PROBLEM TO WORK ON: Under this line are the records; write out word for word the part that begins at the line containing "def beginStart (s" and ends at the line containing "ref := ⟨(s.carposI", and no more.

Saved data entries
*****

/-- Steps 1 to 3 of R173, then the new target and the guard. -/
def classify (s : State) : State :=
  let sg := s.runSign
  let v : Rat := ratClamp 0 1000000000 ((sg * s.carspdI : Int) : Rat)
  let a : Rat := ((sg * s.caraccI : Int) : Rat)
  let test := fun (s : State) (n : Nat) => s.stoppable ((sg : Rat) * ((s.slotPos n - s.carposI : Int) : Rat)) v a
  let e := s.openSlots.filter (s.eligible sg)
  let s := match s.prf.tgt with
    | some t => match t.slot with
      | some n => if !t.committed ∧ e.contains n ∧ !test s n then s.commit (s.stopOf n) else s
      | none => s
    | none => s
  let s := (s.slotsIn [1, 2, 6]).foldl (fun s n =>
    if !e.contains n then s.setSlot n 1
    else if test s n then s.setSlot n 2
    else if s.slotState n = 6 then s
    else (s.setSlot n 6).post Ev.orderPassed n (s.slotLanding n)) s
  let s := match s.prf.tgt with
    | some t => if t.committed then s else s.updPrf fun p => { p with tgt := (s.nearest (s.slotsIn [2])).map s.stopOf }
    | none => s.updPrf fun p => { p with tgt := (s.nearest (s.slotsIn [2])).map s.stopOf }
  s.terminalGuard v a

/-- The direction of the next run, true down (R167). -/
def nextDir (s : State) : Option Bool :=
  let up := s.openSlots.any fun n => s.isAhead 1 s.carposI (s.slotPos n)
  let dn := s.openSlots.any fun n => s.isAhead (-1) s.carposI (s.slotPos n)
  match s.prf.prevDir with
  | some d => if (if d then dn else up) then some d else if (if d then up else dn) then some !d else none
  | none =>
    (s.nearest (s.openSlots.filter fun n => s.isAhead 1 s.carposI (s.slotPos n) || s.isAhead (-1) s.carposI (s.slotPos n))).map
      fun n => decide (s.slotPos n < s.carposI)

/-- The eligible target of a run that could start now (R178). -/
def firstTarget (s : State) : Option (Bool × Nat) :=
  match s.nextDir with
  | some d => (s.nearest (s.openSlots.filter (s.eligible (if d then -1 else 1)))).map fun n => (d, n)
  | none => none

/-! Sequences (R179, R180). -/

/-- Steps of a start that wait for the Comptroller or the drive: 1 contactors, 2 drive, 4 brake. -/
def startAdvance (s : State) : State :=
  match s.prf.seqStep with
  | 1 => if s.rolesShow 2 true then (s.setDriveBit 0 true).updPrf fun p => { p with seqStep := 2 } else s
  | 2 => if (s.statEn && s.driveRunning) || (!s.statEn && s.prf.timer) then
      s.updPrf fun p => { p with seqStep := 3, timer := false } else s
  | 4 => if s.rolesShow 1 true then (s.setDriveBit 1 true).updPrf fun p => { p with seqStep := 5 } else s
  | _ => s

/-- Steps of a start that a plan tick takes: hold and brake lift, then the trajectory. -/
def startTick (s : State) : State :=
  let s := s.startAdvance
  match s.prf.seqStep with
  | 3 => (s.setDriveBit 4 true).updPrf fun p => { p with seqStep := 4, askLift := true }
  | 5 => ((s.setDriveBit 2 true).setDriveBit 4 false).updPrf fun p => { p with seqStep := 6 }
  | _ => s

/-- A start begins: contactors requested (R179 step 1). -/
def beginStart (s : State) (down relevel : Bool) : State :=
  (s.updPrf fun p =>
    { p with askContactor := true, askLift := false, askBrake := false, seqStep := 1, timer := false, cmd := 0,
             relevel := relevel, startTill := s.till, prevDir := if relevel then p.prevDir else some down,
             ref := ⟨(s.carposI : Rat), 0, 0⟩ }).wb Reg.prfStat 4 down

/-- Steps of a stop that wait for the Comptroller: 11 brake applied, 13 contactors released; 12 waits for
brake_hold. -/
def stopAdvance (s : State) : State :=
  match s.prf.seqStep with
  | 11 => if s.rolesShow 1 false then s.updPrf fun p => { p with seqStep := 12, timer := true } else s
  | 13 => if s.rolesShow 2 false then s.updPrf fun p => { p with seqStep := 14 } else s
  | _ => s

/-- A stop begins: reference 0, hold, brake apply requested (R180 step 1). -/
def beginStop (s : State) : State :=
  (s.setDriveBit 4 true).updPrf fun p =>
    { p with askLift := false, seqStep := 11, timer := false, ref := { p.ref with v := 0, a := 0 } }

*****

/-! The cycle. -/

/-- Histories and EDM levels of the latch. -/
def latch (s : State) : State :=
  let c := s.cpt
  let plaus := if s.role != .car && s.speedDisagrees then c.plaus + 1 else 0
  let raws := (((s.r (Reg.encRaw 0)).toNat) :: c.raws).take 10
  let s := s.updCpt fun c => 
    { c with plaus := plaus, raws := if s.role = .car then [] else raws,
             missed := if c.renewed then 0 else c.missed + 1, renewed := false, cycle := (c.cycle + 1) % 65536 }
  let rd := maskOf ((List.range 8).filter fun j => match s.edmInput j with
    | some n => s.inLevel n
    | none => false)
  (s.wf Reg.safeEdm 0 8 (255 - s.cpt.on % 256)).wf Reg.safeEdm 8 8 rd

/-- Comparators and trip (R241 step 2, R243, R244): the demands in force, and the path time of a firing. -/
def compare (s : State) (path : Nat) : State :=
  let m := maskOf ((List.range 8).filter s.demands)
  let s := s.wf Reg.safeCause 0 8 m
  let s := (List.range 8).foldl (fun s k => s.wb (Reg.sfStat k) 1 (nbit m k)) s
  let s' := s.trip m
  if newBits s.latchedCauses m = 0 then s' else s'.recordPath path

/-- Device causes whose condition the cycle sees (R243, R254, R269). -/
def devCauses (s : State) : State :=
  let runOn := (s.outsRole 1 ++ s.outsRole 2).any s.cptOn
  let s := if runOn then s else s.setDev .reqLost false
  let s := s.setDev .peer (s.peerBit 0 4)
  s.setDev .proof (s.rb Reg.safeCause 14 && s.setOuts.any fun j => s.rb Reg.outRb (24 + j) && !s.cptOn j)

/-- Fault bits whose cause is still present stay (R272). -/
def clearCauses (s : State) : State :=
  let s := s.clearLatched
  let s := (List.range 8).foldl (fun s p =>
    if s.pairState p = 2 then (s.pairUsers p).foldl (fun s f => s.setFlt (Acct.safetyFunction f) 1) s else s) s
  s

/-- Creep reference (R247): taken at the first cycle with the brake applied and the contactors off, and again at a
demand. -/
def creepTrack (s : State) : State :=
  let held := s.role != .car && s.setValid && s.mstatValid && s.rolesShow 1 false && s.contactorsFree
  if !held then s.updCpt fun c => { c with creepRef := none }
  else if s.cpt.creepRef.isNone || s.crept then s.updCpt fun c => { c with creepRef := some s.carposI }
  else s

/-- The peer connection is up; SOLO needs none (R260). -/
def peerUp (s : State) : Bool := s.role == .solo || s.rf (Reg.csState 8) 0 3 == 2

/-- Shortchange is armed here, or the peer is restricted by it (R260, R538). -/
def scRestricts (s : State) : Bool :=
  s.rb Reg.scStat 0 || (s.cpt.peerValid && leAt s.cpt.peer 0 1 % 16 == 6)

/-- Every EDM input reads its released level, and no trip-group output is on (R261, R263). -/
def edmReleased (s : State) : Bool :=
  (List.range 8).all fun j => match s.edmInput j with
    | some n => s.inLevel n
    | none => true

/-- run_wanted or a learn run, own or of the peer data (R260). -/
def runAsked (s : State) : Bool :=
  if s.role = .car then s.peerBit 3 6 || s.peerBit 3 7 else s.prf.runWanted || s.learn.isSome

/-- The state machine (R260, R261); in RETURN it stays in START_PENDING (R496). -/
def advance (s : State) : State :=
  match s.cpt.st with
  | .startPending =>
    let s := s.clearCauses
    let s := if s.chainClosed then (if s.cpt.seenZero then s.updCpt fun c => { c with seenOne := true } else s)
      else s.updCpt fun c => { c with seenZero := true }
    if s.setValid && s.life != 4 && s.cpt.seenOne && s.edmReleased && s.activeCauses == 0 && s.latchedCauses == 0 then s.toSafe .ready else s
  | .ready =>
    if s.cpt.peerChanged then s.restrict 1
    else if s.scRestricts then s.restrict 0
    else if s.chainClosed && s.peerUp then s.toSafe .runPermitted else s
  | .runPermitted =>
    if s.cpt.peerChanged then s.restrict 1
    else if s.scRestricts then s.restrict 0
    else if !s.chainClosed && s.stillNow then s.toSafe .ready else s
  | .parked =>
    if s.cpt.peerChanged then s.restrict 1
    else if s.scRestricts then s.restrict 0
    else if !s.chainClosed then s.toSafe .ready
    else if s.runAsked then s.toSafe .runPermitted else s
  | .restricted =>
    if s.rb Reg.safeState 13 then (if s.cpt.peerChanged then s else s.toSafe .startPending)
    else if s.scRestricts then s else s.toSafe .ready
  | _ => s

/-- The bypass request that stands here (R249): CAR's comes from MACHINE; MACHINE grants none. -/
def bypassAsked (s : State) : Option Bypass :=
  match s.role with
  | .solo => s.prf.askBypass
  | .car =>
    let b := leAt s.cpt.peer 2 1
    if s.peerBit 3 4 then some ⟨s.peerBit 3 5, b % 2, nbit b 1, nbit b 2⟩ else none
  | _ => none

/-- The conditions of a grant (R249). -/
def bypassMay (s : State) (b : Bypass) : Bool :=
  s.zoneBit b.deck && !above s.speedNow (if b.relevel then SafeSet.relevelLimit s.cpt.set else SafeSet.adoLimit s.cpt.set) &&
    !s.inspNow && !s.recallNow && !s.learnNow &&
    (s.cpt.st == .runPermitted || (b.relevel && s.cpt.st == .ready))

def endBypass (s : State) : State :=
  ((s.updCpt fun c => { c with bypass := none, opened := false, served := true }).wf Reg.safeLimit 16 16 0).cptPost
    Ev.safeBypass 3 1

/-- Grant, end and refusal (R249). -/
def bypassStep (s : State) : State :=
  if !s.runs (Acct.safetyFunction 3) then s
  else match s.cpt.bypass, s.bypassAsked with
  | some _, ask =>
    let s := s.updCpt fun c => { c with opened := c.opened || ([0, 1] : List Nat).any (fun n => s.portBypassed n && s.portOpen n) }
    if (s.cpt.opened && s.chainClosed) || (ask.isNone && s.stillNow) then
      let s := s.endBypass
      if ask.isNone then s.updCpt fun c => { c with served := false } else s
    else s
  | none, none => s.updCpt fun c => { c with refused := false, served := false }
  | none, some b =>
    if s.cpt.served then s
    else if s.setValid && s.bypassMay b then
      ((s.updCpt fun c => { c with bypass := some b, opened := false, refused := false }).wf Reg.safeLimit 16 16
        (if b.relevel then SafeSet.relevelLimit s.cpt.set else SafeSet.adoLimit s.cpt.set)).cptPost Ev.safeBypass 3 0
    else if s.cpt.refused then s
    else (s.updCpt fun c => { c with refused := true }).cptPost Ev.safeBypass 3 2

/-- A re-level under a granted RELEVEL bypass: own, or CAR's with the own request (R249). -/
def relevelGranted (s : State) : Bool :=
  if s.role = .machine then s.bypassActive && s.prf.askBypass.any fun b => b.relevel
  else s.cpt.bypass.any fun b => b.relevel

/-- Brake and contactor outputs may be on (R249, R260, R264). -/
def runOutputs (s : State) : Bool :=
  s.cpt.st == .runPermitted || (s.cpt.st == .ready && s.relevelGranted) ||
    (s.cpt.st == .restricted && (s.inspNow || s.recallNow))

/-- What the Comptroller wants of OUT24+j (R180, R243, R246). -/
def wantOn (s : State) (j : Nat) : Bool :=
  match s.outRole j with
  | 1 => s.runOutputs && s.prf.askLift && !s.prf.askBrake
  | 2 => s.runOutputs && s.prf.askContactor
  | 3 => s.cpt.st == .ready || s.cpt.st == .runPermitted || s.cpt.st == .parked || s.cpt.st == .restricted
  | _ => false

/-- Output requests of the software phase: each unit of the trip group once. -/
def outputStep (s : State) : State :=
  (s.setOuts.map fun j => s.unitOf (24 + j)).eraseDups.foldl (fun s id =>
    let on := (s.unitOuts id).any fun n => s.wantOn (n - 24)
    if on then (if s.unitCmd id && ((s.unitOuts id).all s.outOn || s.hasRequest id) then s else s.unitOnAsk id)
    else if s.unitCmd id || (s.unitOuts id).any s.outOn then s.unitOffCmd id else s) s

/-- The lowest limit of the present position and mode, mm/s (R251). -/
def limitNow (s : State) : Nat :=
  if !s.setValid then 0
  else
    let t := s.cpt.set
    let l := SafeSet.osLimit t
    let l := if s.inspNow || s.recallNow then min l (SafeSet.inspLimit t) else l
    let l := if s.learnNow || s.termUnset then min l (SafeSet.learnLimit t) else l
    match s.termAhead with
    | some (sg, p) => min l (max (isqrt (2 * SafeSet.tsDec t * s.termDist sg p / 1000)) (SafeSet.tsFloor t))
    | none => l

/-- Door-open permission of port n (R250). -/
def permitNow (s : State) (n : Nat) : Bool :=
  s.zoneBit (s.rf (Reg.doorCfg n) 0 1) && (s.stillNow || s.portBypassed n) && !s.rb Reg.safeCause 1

*****

WRITTEN SOLUTION:
def beginStart (s : State) (down relevel : Bool) : State :=
  (s.updPrf fun p =>
    { p with askContactor := true, askLift := false, askBrake := false, seqStep := 1, timer := false, cmd := 0,
             relevel := relevel, startTill := s.till, prevDir := if relevel then p.prevDir else some down,
             ref := ⟨(s.carposI : Rat), 0, 0⟩ }).wb Reg.prfStat 4 down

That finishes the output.